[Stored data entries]
┄┄┄┄┄┄

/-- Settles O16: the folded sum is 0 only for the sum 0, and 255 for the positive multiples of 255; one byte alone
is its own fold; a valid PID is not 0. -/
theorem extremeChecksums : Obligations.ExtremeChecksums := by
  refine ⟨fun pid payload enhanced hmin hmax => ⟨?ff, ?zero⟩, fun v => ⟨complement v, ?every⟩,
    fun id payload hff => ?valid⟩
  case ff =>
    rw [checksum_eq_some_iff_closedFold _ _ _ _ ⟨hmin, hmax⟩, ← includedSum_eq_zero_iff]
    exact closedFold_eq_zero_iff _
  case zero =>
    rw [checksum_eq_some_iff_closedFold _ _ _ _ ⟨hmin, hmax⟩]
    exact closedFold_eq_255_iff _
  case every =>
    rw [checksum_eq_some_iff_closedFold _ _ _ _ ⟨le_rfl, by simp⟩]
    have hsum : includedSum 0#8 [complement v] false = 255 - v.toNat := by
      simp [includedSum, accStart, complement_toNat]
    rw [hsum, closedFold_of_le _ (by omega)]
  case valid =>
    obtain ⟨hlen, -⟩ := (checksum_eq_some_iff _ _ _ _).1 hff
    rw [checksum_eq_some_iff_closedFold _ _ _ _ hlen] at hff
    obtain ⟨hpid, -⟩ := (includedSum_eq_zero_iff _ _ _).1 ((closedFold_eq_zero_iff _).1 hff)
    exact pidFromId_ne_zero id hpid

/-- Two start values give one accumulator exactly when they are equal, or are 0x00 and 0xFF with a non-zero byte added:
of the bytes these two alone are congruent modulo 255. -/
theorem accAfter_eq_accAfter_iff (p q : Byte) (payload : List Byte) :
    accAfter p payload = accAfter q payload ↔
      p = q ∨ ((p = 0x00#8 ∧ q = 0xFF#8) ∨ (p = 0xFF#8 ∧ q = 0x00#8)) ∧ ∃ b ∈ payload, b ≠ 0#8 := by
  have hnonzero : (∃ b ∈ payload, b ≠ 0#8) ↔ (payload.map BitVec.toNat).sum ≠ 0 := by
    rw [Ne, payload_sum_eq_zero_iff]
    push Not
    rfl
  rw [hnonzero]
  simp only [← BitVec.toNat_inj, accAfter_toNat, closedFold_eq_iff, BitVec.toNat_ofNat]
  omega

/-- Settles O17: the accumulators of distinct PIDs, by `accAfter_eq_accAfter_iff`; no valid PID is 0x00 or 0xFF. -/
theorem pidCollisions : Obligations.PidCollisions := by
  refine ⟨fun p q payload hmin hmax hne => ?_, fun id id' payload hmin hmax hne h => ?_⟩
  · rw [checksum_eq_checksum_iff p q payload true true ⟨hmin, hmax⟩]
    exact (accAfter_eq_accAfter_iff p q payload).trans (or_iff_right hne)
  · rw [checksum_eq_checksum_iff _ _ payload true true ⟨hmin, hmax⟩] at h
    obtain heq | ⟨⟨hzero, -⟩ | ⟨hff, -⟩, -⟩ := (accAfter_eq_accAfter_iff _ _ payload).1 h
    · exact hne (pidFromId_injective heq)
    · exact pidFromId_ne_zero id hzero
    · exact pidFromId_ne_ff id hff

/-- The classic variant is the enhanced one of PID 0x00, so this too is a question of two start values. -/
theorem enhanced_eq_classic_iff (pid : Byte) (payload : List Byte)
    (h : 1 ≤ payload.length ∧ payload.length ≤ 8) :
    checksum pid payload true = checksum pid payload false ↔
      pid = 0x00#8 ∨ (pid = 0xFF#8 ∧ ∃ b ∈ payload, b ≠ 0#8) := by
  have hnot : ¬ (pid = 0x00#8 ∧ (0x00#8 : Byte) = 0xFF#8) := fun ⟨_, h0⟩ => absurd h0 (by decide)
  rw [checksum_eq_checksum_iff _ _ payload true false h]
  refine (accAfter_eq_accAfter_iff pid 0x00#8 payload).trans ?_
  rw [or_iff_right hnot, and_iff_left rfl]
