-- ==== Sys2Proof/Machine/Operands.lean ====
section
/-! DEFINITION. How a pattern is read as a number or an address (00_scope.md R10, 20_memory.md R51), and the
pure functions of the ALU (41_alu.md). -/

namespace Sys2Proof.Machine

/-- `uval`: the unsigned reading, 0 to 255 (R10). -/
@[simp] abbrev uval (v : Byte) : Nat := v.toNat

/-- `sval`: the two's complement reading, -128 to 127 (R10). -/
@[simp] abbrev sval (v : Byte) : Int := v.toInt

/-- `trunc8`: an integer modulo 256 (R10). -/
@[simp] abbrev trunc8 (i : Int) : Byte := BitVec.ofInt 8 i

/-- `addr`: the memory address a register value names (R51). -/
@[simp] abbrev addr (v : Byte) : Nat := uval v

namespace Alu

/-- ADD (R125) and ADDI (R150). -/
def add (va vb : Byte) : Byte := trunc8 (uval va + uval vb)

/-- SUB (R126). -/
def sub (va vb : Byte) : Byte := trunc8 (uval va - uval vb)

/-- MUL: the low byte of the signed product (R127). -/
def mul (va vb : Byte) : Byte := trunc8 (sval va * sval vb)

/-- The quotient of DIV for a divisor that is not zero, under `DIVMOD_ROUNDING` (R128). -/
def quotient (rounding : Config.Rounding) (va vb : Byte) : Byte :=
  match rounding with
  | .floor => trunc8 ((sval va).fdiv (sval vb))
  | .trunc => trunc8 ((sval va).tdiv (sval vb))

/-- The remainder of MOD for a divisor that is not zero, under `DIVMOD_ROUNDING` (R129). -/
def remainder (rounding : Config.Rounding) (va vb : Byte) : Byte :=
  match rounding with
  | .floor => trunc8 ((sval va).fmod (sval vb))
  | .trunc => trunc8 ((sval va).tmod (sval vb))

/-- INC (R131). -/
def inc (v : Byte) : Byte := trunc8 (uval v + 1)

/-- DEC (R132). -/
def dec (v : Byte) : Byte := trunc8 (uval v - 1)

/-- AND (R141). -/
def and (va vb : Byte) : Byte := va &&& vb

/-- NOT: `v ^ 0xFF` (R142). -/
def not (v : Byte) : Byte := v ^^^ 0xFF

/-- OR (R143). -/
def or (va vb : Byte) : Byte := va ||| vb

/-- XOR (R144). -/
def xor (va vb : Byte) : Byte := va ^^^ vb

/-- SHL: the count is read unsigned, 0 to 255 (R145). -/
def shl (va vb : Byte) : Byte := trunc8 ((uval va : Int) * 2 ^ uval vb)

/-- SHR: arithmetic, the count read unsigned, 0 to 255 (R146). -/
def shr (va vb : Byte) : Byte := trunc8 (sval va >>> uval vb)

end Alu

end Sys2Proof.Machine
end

┄┄┄┄┄┄

WHAT YOU WILL DO:
Your task for the entries above: copy exactly the span starting with the line with "exact closedFold_eq_255_iff _" and going on through the line with "exact pidFromId_ne_zero id hpid", both lines included, and nothing else.

WRITTEN SOLUTION:
    exact closedFold_eq_255_iff _
  case every =>
    rw [checksum_eq_some_iff_closedFold _ _ _ _ ⟨le_rfl, by simp⟩]
    have hsum : includedSum 0#8 [complement v] false = 255 - v.toNat := by
      simp [includedSum, accStart, complement_toNat]
    rw [hsum, closedFold_of_le _ (by omega)]
  case valid =>
    obtain ⟨hlen, -⟩ := (checksum_eq_some_iff _ _ _ _).1 hff
    rw [checksum_eq_some_iff_closedFold _ _ _ _ hlen] at hff
    obtain ⟨hpid, -⟩ := (includedSum_eq_zero_iff _ _ _).1 ((closedFold_eq_zero_iff _).1 hff)
    exact pidFromId_ne_zero id hpid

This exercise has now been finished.